China has one strategic aim: to be dominant, first in the region and then perhaps in the world. A high degree of consensus exists on this even on Capitol Hill. Being dominant is critical to the Chinese Communist Party. This is a zero-sum game. China must reduce US power to increase its own. To achieve this, China has built a world-standard military and, in areas in which China choses to fight, it dominates the US in numbers, technology, range of weapons and short, medium and long-range accurate rocketry capable of reaching close US bases. Some call this the Taiwan scenario without understanding specifics, but Australians must understand that the US and its allies might not win.
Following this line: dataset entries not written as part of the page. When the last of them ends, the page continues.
/-! ### State.forgetNode changes `nodes` alone -/

@[simp] theorem State.forgetNode_pending (s : State) (a : Nat) : (s.forgetNode a).pending = s.pending := rfl
@[simp] theorem State.forgetNode_part (s : State) (a : Nat) : (s.forgetNode a).part = s.part := rfl
@[simp] theorem State.forgetNode_supply (s : State) (a : Nat) : (s.forgetNode a).supply = s.supply := rfl
@[simp] theorem State.forgetNode_loader (s : State) (a : Nat) : (s.forgetNode a).loader = s.loader := rfl
@[simp] theorem State.forgetNode_time (s : State) (a : Nat) : (s.forgetNode a).time = s.time := rfl
@[simp] theorem State.forgetNode_lines (s : State) (a : Nat) : (s.forgetNode a).lines = s.lines := rfl
@[simp] theorem State.forgetNode_inviter (s : State) (a : Nat) : (s.forgetNode a).inviter = s.inviter := rfl
@[simp] theorem State.forgetNode_store (s : State) (a : Nat) : (s.forgetNode a).store = s.store := rfl
@[simp] theorem State.forgetNode_revoc (s : State) (a : Nat) : (s.forgetNode a).revoc = s.revoc := rfl
@[simp] theorem State.forgetNode_minibar (s : State) (a : Nat) : (s.forgetNode a).minibar = s.minibar := rfl
@[simp] theorem State.forgetNode_journal (s : State) (a : Nat) : (s.forgetNode a).journal = s.journal := rfl
@[simp] theorem State.forgetNode_port (s : State) (a : Nat) : (s.forgetNode a).port = s.port := rfl
@[simp] theorem State.forgetNode_choices (s : State) (a : Nat) : (s.forgetNode a).choices = s.choices := rfl

/-! ### State.nodesStep changes `nodes` alone -/

@[simp] theorem State.nodesStep_pending (s : State) : s.nodesStep.pending = s.pending := rfl
@[simp] theorem State.nodesStep_part (s : State) : s.nodesStep.part = s.part := rfl
@[simp] theorem State.nodesStep_supply (s : State) : s.nodesStep.supply = s.supply := rfl
@[simp] theorem State.nodesStep_loader (s : State) : s.nodesStep.loader = s.loader := rfl
@[simp] theorem State.nodesStep_time (s : State) : s.nodesStep.time = s.time := rfl
@[simp] theorem State.nodesStep_lines (s : State) : s.nodesStep.lines = s.lines := rfl
@[simp] theorem State.nodesStep_inviter (s : State) : s.nodesStep.inviter = s.inviter := rfl
@[simp] theorem State.nodesStep_store (s : State) : s.nodesStep.store = s.store := rfl
@[simp] theorem State.nodesStep_revoc (s : State) : s.nodesStep.revoc = s.revoc := rfl
@[simp] theorem State.nodesStep_minibar (s : State) : s.nodesStep.minibar = s.minibar := rfl
@[simp] theorem State.nodesStep_journal (s : State) : s.nodesStep.journal = s.journal := rfl
@[simp] theorem State.nodesStep_port (s : State) : s.nodesStep.port = s.port := rfl
@[simp] theorem State.nodesStep_choices (s : State) : s.nodesStep.choices = s.choices := rfl
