/-! ### State.setLine -/

@[simp] theorem State.setLine_pending (s : State) (a b : ChargeLine) : (s.setLine a b).pending = s.pending := rfl
@[simp] theorem State.setLine_part (s : State) (a b : ChargeLine) : (s.setLine a b).part = s.part := rfl
@[simp] theorem State.setLine_supply (s : State) (a b : ChargeLine) : (s.setLine a b).supply = s.supply := rfl
@[simp] theorem State.setLine_loader (s : State) (a b : ChargeLine) : (s.setLine a b).loader = s.loader := rfl
@[simp] theorem State.setLine_time (s : State) (a b : ChargeLine) : (s.setLine a b).time = s.time := rfl
@[simp] theorem State.setLine_lines (s : State) (a b : ChargeLine) : (s.setLine a b).lines = s.lines := rfl
@[simp] theorem State.setLine_inviter (s : State) (a b : ChargeLine) : (s.setLine a b).inviter = s.inviter := rfl
@[simp] theorem State.setLine_nodes (s : State) (a b : ChargeLine) : (s.setLine a b).nodes = s.nodes := rfl
@[simp] theorem State.setLine_store (s : State) (a b : ChargeLine) : (s.setLine a b).store = s.store := rfl
@[simp] theorem State.setLine_revoc (s : State) (a b : ChargeLine) : (s.setLine a b).revoc = s.revoc := rfl
@[simp] theorem State.setLine_journal (s : State) (a b : ChargeLine) : (s.setLine a b).journal = s.journal := rfl
@[simp] theorem State.setLine_port (s : State) (a b : ChargeLine) : (s.setLine a b).port = s.port := rfl
@[simp] theorem State.setLine_choices (s : State) (a b : ChargeLine) : (s.setLine a b).choices = s.choices := rfl

/-! ### State.cancelLine -/

@[simp] theorem State.cancelLine_pending (s : State) (l : ChargeLine) : (s.cancelLine l).pending = s.pending := rfl
@[simp] theorem State.cancelLine_part (s : State) (l : ChargeLine) : (s.cancelLine l).part = s.part := rfl
@[simp] theorem State.cancelLine_supply (s : State) (l : ChargeLine) : (s.cancelLine l).supply = s.supply := rfl
@[simp] theorem State.cancelLine_loader (s : State) (l : ChargeLine) : (s.cancelLine l).loader = s.loader := rfl
@[simp] theorem State.cancelLine_time (s : State) (l : ChargeLine) : (s.cancelLine l).time = s.time := rfl
@[simp] theorem State.cancelLine_lines (s : State) (l : ChargeLine) : (s.cancelLine l).lines = s.lines := rfl
@[simp] theorem State.cancelLine_inviter (s : State) (l : ChargeLine) : (s.cancelLine l).inviter = s.inviter := rfl
@[simp] theorem State.cancelLine_nodes (s : State) (l : ChargeLine) : (s.cancelLine l).nodes = s.nodes := rfl
@[simp] theorem State.cancelLine_store (s : State) (l : ChargeLine) : (s.cancelLine l).store = s.store := rfl
@[simp] theorem State.cancelLine_revoc (s : State) (l : ChargeLine) : (s.cancelLine l).revoc = s.revoc := rfl
@[simp] theorem State.cancelLine_journal (s : State) (l : ChargeLine) : (s.cancelLine l).journal = s.journal := rfl
@[simp] theorem State.cancelLine_port (s : State) (l : ChargeLine) : (s.cancelLine l).port = s.port := rfl
@[simp] theorem State.cancelLine_choices (s : State) (l : ChargeLine) : (s.cancelLine l).choices = s.choices := rfl

/-! ### State.charge -/

@[simp] theorem State.charge_pending (s : State) (f a c n p i : Nat) : (s.charge f a c n p i).pending = s.pending := by
  unfold State.charge; (try dsimp only); (repeat' split) <;> simp
@[simp] theorem State.charge_part (s : State) (f a c n p i : Nat) : (s.charge f a c n p i).part = s.part := by
  unfold State.charge; (try dsimp only); (repeat' split) <;> simp
@[simp] theorem State.charge_supply (s : State) (f a c n p i : Nat) : (s.charge f a c n p i).supply = s.supply := by
  unfold State.charge; (try dsimp only); (repeat' split) <;> simp
@[simp] theorem State.charge_loader (s : State) (f a c n p i : Nat) : (s.charge f a c n p i).loader = s.loader := by
  unfold State.charge; (try dsimp only); (repeat' split) <;> simp
@[simp] theorem State.charge_time (s : State) (f a c n p i : Nat) : (s.charge f a c n p i).time = s.time := by
  unfold State.charge; (try dsimp only); (repeat' split) <;> simp
@[simp] theorem State.charge_lines (s : State) (f a c n p i : Nat) : (s.charge f a c n p i).lines = s.lines := by
  unfold State.charge; (try dsimp only); (repeat' split) <;> simp
@[simp] theorem State.charge_inviter (s : State) (f a c n p i : Nat) : (s.charge f a c n p i).inviter = s.inviter := by
  unfold State.charge; (try dsimp only); (repeat' split) <;> simp
@[simp] theorem State.charge_nodes (s : State) (f a c n p i : Nat) : (s.charge f a c n p i).nodes = s.nodes := by
  unfold State.charge; (try dsimp only); (repeat' split) <;> simp
@[simp] theorem State.charge_store (s : State) (f a c n p i : Nat) : (s.charge f a c n p i).store = s.store := by
  unfold State.charge; (try dsimp only); (repeat' split) <;> simp
@[simp] theorem State.charge_revoc (s : State) (f a c n p i : Nat) : (s.charge f a c n p i).revoc = s.revoc := by
  unfold State.charge; (try dsimp only); (repeat' split) <;> simp
@[simp] theorem State.charge_choices (s : State) (f a c n p i : Nat) : (s.charge f a c n p i).choices = s.choices := by
  unfold State.charge; (try dsimp only); (repeat' split) <;> simp
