-- ==== Sys2Proof/Laws/Ops.lean ====
section
/-! SUPPORT. What the shared operations do, said once: keyed lists, the journal's append, the frames made ready, and the
dispatch of a command. -/

namespace Sys2Proof.Machine

open Sys2Proof

/-! ### Keyed lists -/

section Keyed
variable {α : Type} (key : α → Nat)

theorem findKey_some {k : Nat} {l : List α} {x : α} (h : findKey key k l = some x) : key x = k ∧ x ∈ l := by
  unfold findKey at h
  exact ⟨by simpa using List.find?_some h, List.mem_of_find?_eq_some h⟩

theorem findKey_none {k : Nat} {l : List α} : findKey key k l = none ↔ ∀ x ∈ l, key x ≠ k := by
  simp [findKey, List.find?_eq_none]

theorem findKey_dropKey (k : Nat) (l : List α) : findKey key k (dropKey key k l) = none := by
  rw [findKey_none]; intro x hx; simpa [dropKey] using (List.mem_filter.mp hx).2

theorem findKey_dropKey_ne {j k : Nat} (h : j ≠ k) (l : List α) : findKey key j (dropKey key k l) = findKey key j l := by
  induction l with
  | nil => rfl
  | cons x xs ih =>
    unfold findKey dropKey at *
    by_cases hx : key x = k
    · simp [hx, Ne.symm h, ih]
    · simp [List.find?_cons, hx, ih]

theorem findKey_modKey (f : α → α) (hf : ∀ x, key (f x) = key x) (k : Nat) (l : List α) :
    findKey key k (modKey key k f l) = (findKey key k l).map f := by
  induction l with
  | nil => rfl
  | cons x xs ih =>
    unfold findKey modKey at *
    by_cases hx : key x = k
    · simp [hx, hf]
    · simp [hx, ih]

theorem findKey_modKey_ne (f : α → α) (hf : ∀ x, key (f x) = key x) {j k : Nat} (h : j ≠ k) (l : List α) :
    findKey key j (modKey key k f l) = findKey key j l := by
  induction l with
  | nil => rfl
  | cons x xs ih =>
    unfold findKey modKey at *
    by_cases hx : key x = k
    · simp [hx, hf, Ne.symm h, ih]
    · simp [List.find?_cons, hx, ih]

theorem findKey_putKey (x : α) (l : List α) : findKey key (key x) (putKey key x l) = some x := by
  induction l with
  | nil => simp [findKey, putKey]
  | cons y ys ih =>
    unfold putKey
    split
    · simp [findKey]
    · split
      · simp [findKey]
      · rename_i h1 h2
        have : ¬ key y = key x := fun h => h2 h.symm
        unfold findKey at *; simp [this, ih]

theorem modKey_map_key (f : α → α) (hf : ∀ x, key (f x) = key x) (k : Nat) (l : List α) :
    (modKey key k f l).map key = l.map key := by
  unfold modKey; simp only [List.map_map]; apply List.map_congr_left; intro x _; simp; split <;> simp [hf]

end Keyed

/-! ### Lookups after the named updates -/

theorem State.modNode_node? (s : State) (a : Nat) (f : Node → Node) (hf : ∀ n, (f n).addr = n.addr) :
    (s.modNode a f).node? a = (s.node? a).map f := findKey_modKey Node.addr f hf a s.nodes

theorem State.modNode_node?_ne (s : State) {a b : Nat} (f : Node → Node) (hf : ∀ n, (f n).addr = n.addr) (h : b ≠ a) :
    (s.modNode a f).node? b = s.node? b := findKey_modKey_ne Node.addr f hf h s.nodes

theorem State.modCred_cred? (s : State) (k : Nat) (f : Cred → Cred) (hf : ∀ c, (f c).number = c.number) :
    (s.modCred k f).cred? k = (s.cred? k).map f := findKey_modKey Cred.number f hf k s.store.recs

theorem State.modFolio_folio? (s : State) (p : Nat) (f : Folio → Folio) (hf : ∀ x, (f x).point = x.point) :
    (s.modFolio p f).folio? p = (s.folio? p).map f := findKey_modKey Folio.point f hf p s.minibar.folios

theorem State.modRoom_room? (s : State) (p : Nat) (f : Room → Room) (hf : ∀ r, (f r).point = r.point) :
    (s.modRoom p f).room? p = (s.room? p).map f := findKey_modKey Room.point f hf p s.revoc.rooms

/-! ### The journal (09:R170, R171) -/

theorem Journal.makeRoom_next (j : Journal) : j.makeRoom.1.next = j.next := by
  unfold Journal.makeRoom; (repeat' split) <;> rfl

theorem Journal.makeRoom_length (j : Journal) (h : j.recs.length ≤ 2048) : j.makeRoom.1.recs.length < 2048 := by
  unfold Journal.makeRoom; (repeat' split) <;> simp_all <;> omega

/-- The append gives the new record the next number, at the end. -/
theorem Journal.push_recs (secs : Nat) (e : Entry) (j : Journal) :
    (j.push secs e).recs = j.makeRoom.1.recs ++ [⟨j.next, secs, e, j.makeRoom.2⟩] := rfl

theorem Journal.push_next (secs : Nat) (e : Entry) (j : Journal) : (j.push secs e).next = wrap32 (j.next + 1) := rfl

theorem Journal.push_length_le (secs : Nat) (e : Entry) (j : Journal) (h : j.recs.length ≤ 2048) :
    (j.push secs e).recs.length ≤ 2048 := by
  have := j.makeRoom_length h
  simp [Journal.push_recs]; omega

/-! ### Frames made ready -/

theorem Port.ready_service (p : Port) (f : OutFrame) : (p.ready f).service = p.service := by
  unfold Port.ready; split <;> rfl

theorem State.raise_service (s : State) (k : NoticeKind) : (s.raise k).port.service = s.port.service := by
  unfold State.raise; split
  · simp [Port.ready_service]
  · rfl

theorem State.answer_service (s : State) (k t : Byte) (b : Bool) (r : Reply) :
    (s.answer k t b r).port.service = some ⟨k, t, b⟩ := rfl

/-! ### The dispatch of a command (10:R183, R185) -/

/-- A command of the right length, taken in RUNNING, is served by its block. -/
theorem State.command_served (s : State) (kind tag : Byte) (len : Nat) (lenOk : Nat → Bool)
    (serve : State → State × Reply) (rearms : List NoticeKind) (h : s.takes) (hl : lenOk len = true) :
    s.command kind tag len lenOk serve rearms
      = ((serve s).1.rearmIf (serve s).2.status.success rearms).answer kind tag
          (kind == 0x06 && (serve s).2.status.success) (serve s).2 := by
  obtain ⟨hp, hs⟩ := h
  simp [State.command, State.lineOff, hp, hs, servedIn, hl]

/-- A command of a wrong length is refused with BAD_LENGTH. -/
theorem State.command_badLength (s : State) (kind tag : Byte) (len : Nat) (lenOk : Nat → Bool)
    (serve : State → State × Reply) (rearms : List NoticeKind) (h : s.takes) (hl : lenOk len = false) :
    s.command kind tag len lenOk serve rearms = s.answer kind tag false (.plain .badLength) := by
  obtain ⟨hp, hs⟩ := h
  simp [State.command, State.lineOff, hp, hs, servedIn, hl]

/-- While a command is in service a good frame is rejected with OVERLAP. -/
theorem State.command_overlap (s : State) (kind tag : Byte) (len : Nat) (lenOk : Nat → Bool)
    (serve : State → State × Reply) (rearms : List NoticeKind) (h : s.lineOff = false)
    (hs : s.port.service.isSome = true) :
    s.command kind tag len lenOk serve rearms = s.overlap kind tag := by
  simp [State.command, h, hs]

/-! ### Optional parts of a command body (10:R186) -/

/-- A part is taken when its presence byte is a flag and its value is legal, present or absent. -/
theorem optionalPart_eq_some {α : Type} {present : Option Bool} {value : Option α} {r : Option α} :
    optionalPart present value = some r ↔ ∃ p v, present = some p ∧ value = some v ∧ r = if p then some v else none := by
  cases present <;> cases value <;> simp [optionalPart, eq_comm]

/-! ### The image in a bank copy (11:R199) -/

/-- A copy that begins with a whole image gives that image. -/
theorem bankImage_whole {copy : List Byte} (h : headerFormatOk copy = true) (h' : 16 + headerLength copy ≤ copy.length) :
    bankImage copy = copy.take (16 + headerLength copy) := by simp [bankImage, h, h']

/-! ### Uploads dropped (07:R133) -/

theorem Node.dropInProgress_none {n : Node} (h : n.upload = none) : n.dropInProgress = n := by
  simp [Node.dropInProgress, h]

@[simp] theorem Node.dropInProgress_upload (n : Node) : n.dropInProgress.upload = none := by
  unfold Node.dropInProgress Node.dropUpload
  cases h : n.upload <;> simp [h]

/-! ### Second boundaries (03:R43, R45) -/

/-- A part of the event was taken, an owed boundary is taken where the counter stands, or the next one is reached. -/
theorem State.beginSecond_cases (s : State) :
    (s.time.begun = true ∧ s.beginSecond = s) ∨
    (s.time.begun = false ∧ s.time.owed = 0 ∧ s.beginSecond = { s with time := { s.time with
      tick := nextBoundary s.time.tick, secs := wrap32 (s.time.secs + 1), begun := true } }.quietFor
        (32768 - s.time.tick % 32768)) ∨
    (∃ k, s.time.begun = false ∧ s.time.owed = k + 1 ∧ s.beginSecond = { s with time := { s.time with
      secs := wrap32 (s.time.secs + 1), owed := k, begun := true } }) := by
  unfold State.beginSecond
  cases hb : s.time.begun
  · cases ho : s.time.owed with
    | zero => simp [State.secondRise, ho]
    | succ k => simp [State.secondRise, ho]
  · simp

/-- What one boundary keeps, any number of them keeps. -/
theorem State.boundaries_keeps {P : State → Prop} (h : ∀ s, P s → P s.boundary) :
    ∀ (k : Nat) (s : State), P s → P (State.boundaries k s)
  | 0, _, hs => hs
  | k + 1, _, hs => State.boundaries_keeps h k _ (h _ hs)

/-- Owed boundaries leave a field that one boundary leaves. -/
theorem State.boundaries_frame {α : Type} (f : State → α) (h : ∀ s, f s.boundary = f s) :
    ∀ (k : Nat) (s : State), f (State.boundaries k s) = f s
  | 0, _ => rfl
  | k + 1, s => (State.boundaries_frame f h k s.boundary).trans (h s)

@[simp] theorem State.boundaries_pending (k : Nat) (s : State) : (State.boundaries k s).pending = s.pending :=
  State.boundaries_frame (·.pending) (fun s => by simp [State.boundary, State.secondRise]) k s
@[simp] theorem State.boundaries_part (k : Nat) (s : State) : (State.boundaries k s).part = s.part :=
  State.boundaries_frame (·.part) (fun s => by simp [State.boundary, State.secondRise]) k s
@[simp] theorem State.boundaries_supply (k : Nat) (s : State) : (State.boundaries k s).supply = s.supply :=
  State.boundaries_frame (·.supply) (fun s => by simp [State.boundary, State.secondRise]) k s
@[simp] theorem State.boundaries_loader (k : Nat) (s : State) : (State.boundaries k s).loader = s.loader :=
  State.boundaries_frame (·.loader) (fun s => by simp [State.boundary, State.secondRise]) k s
@[simp] theorem State.boundaries_tick (k : Nat) (s : State) : (State.boundaries k s).time.tick = s.time.tick :=
  State.boundaries_frame (·.time.tick) (fun s => by simp [State.boundary, State.secondRise]) k s
@[simp] theorem State.boundaries_owed (k : Nat) (s : State) : (State.boundaries k s).time.owed = s.time.owed :=
  State.boundaries_frame (·.time.owed) (fun s => by simp [State.boundary, State.secondRise]) k s

/-- Each boundary raises wing seconds by 1. -/
theorem State.boundaries_secs : ∀ (k : Nat) (s : State), s.time.secs < 4294967296 →
    (State.boundaries k s).time.secs = (s.time.secs + k) % 4294967296
  | 0, s, h => by simp [State.boundaries, Nat.mod_eq_of_lt h]
  | k + 1, s, _ => by
    have hs : s.boundary.time.secs = (s.time.secs + 1) % 4294967296 := by
      simp [State.boundary, State.secondRise, wrap32]
    rw [State.boundaries, State.boundaries_secs k _ (by omega), hs]
    omega

/-- After the owed boundaries are taken none is owed. -/
@[simp] theorem State.takeOwed_owed (s : State) : s.takeOwed.time.owed = 0 := by simp [State.takeOwed]
@[simp] theorem State.takeOwed_tick (s : State) : s.takeOwed.time.tick = s.time.tick := by simp [State.takeOwed]
@[simp] theorem State.takeOwed_part (s : State) : s.takeOwed.part = s.part := by simp [State.takeOwed]
@[simp] theorem State.takeOwed_pending (s : State) : s.takeOwed.pending = s.pending := by simp [State.takeOwed]

/-- With none owed there is nothing to take. -/
theorem State.takeOwed_none {s : State} (h : s.time.owed = 0) : s.takeOwed = s := by
  obtain ⟨_, _, _, _, ⟨_, _, _, _, _, _, _⟩⟩ := s
  simp only at h; subst h; rfl

/-! ### Charge lines committed in pool order (08:R157) -/

/-- The lines ahead of a compartment's line are those before the first that names it. -/
theorem linesAhead_append {a c : Nat} {ahead behind : List ChargeLine} {l : ChargeLine}
    (h : ∀ x ∈ ahead, x.names a c = false) (hl : l.names a c = true) :
    linesAhead a c (ahead ++ l :: behind) = ahead := by
  have h' : ∀ x ∈ ahead, (!x.names a c) = true := fun x hx => by simp [h x hx]
  simp [linesAhead, List.takeWhile_append_of_pos h', hl]

/-- With no due line ahead of it, the line is committed alone. -/
theorem State.commitThrough_first {s : State} {l : ChargeLine}
    (h : ∀ x ∈ linesAhead l.node l.comp s.minibar.pool, x.due s.now = false) : s.commitThrough l = s.commitLine l := by
  have : (linesAhead l.node l.comp s.minibar.pool).filter (ChargeLine.due s.now) = [] :=
    List.filter_eq_nil_iff.mpr (fun x hx => by simp [h x hx])
  simp [State.commitThrough, this]

@[simp] theorem State.commitThrough_pending (s : State) (l : ChargeLine) : (s.commitThrough l).pending = s.pending :=
  State.foldl_frame (·.pending) _ (fun _ _ => by simp) _ s
@[simp] theorem State.commitThrough_part (s : State) (l : ChargeLine) : (s.commitThrough l).part = s.part :=
  State.foldl_frame (·.part) _ (fun _ _ => by simp) _ s
@[simp] theorem State.commitThrough_supply (s : State) (l : ChargeLine) : (s.commitThrough l).supply = s.supply :=
  State.foldl_frame (·.supply) _ (fun _ _ => by simp) _ s
@[simp] theorem State.commitThrough_loader (s : State) (l : ChargeLine) : (s.commitThrough l).loader = s.loader :=
  State.foldl_frame (·.loader) _ (fun _ _ => by simp) _ s
@[simp] theorem State.commitThrough_time (s : State) (l : ChargeLine) : (s.commitThrough l).time = s.time :=
  State.foldl_frame (·.time) _ (fun _ _ => by simp) _ s
@[simp] theorem State.commitThrough_lines (s : State) (l : ChargeLine) : (s.commitThrough l).lines = s.lines :=
  State.foldl_frame (·.lines) _ (fun _ _ => by simp) _ s
@[simp] theorem State.commitThrough_inviter (s : State) (l : ChargeLine) : (s.commitThrough l).inviter = s.inviter :=
  State.foldl_frame (·.inviter) _ (fun _ _ => by simp) _ s
@[simp] theorem State.commitThrough_nodes (s : State) (l : ChargeLine) : (s.commitThrough l).nodes = s.nodes :=
  State.foldl_frame (·.nodes) _ (fun _ _ => by simp) _ s
@[simp] theorem State.commitThrough_store (s : State) (l : ChargeLine) : (s.commitThrough l).store = s.store :=
  State.foldl_frame (·.store) _ (fun _ _ => by simp) _ s
@[simp] theorem State.commitThrough_revoc (s : State) (l : ChargeLine) : (s.commitThrough l).revoc = s.revoc :=
  State.foldl_frame (·.revoc) _ (fun _ _ => by simp) _ s
@[simp] theorem State.commitThrough_choices (s : State) (l : ChargeLine) : (s.commitThrough l).choices = s.choices :=
  State.foldl_frame (·.choices) _ (fun _ _ => by simp) _ s

/-! ### Relevance and delivery (05:R103, R104) -/

theorem State.credRelevant_iff (s : State) (cred : Option Nat) (n : Node) :
    s.credRelevant cred n = true ↔ s.Concerns cred n := by
  cases cred with
  | none => simp [State.credRelevant, State.Concerns]
  | some k =>
    cases h : s.cred? k with
    | none => simp [State.credRelevant, State.Concerns, h]
    | some c =>
      cases hi : c.image2 <;> simp [State.credRelevant, State.Concerns, h, Cred.claims, hi] <;> tauto

theorem State.deliverable_iff (s : State) (c : Change) (n : Node) : s.deliverable c n = true ↔ s.Delivers c n := by
  cases h : c.body <;> simp [State.deliverable, State.relevant, State.Delivers, h, State.credRelevant_iff, and_comm]

/-- The deliverable changes above acked_upto are the unacknowledged ones of the journal, in its order. -/
theorem State.mem_deliverables (s : State) (n : Node) (c : Change) :
    c ∈ s.deliverables n ↔ c ∈ s.revoc.changes ∧ s.Unacked n c := by
  simp [State.deliverables, State.Unacked, State.deliverable_iff]

end Sys2Proof.Machine
end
US power is not infinite.

 

 

 

Recognise the Threat.

 

Australia is a nation that lacks self-reliance and resilience because it depended for so long on the US for security and prosperity and has overindulged in globalisation, as the pandemic reminds us. These circumstances have led us to develop a very good:

small but fragile one-shot military,

  • lacking lethality (cannot fight nasty enough),

  • sustainability (it cannot fight for long enough),

  • mass (it is not big enough).

Ironically, our defence force is the best it has been for the kind of wars of choice it has fought for 75 years while being severely deficient for the future. Australia is large enough and rich enough to defend itself in these frightening times; we just choose not to. The first step is to recognise the nature and magnitude of the threat.

 

The Coalition has done more for national security and defence than any previous government. Ministers work hard to solve legacy issues for a force designed for a different purpose. Ten years is a long time in the Indo-Pacific for the $270 billion remediation plan to work:

  • Our missile production project is across 20 years,

  • The submarines and new frigates are even longer, and

  • After 10 years, the Australian Defence Force still may be able to last only for days in a modern war dominated by China, even side-by-side with US forces.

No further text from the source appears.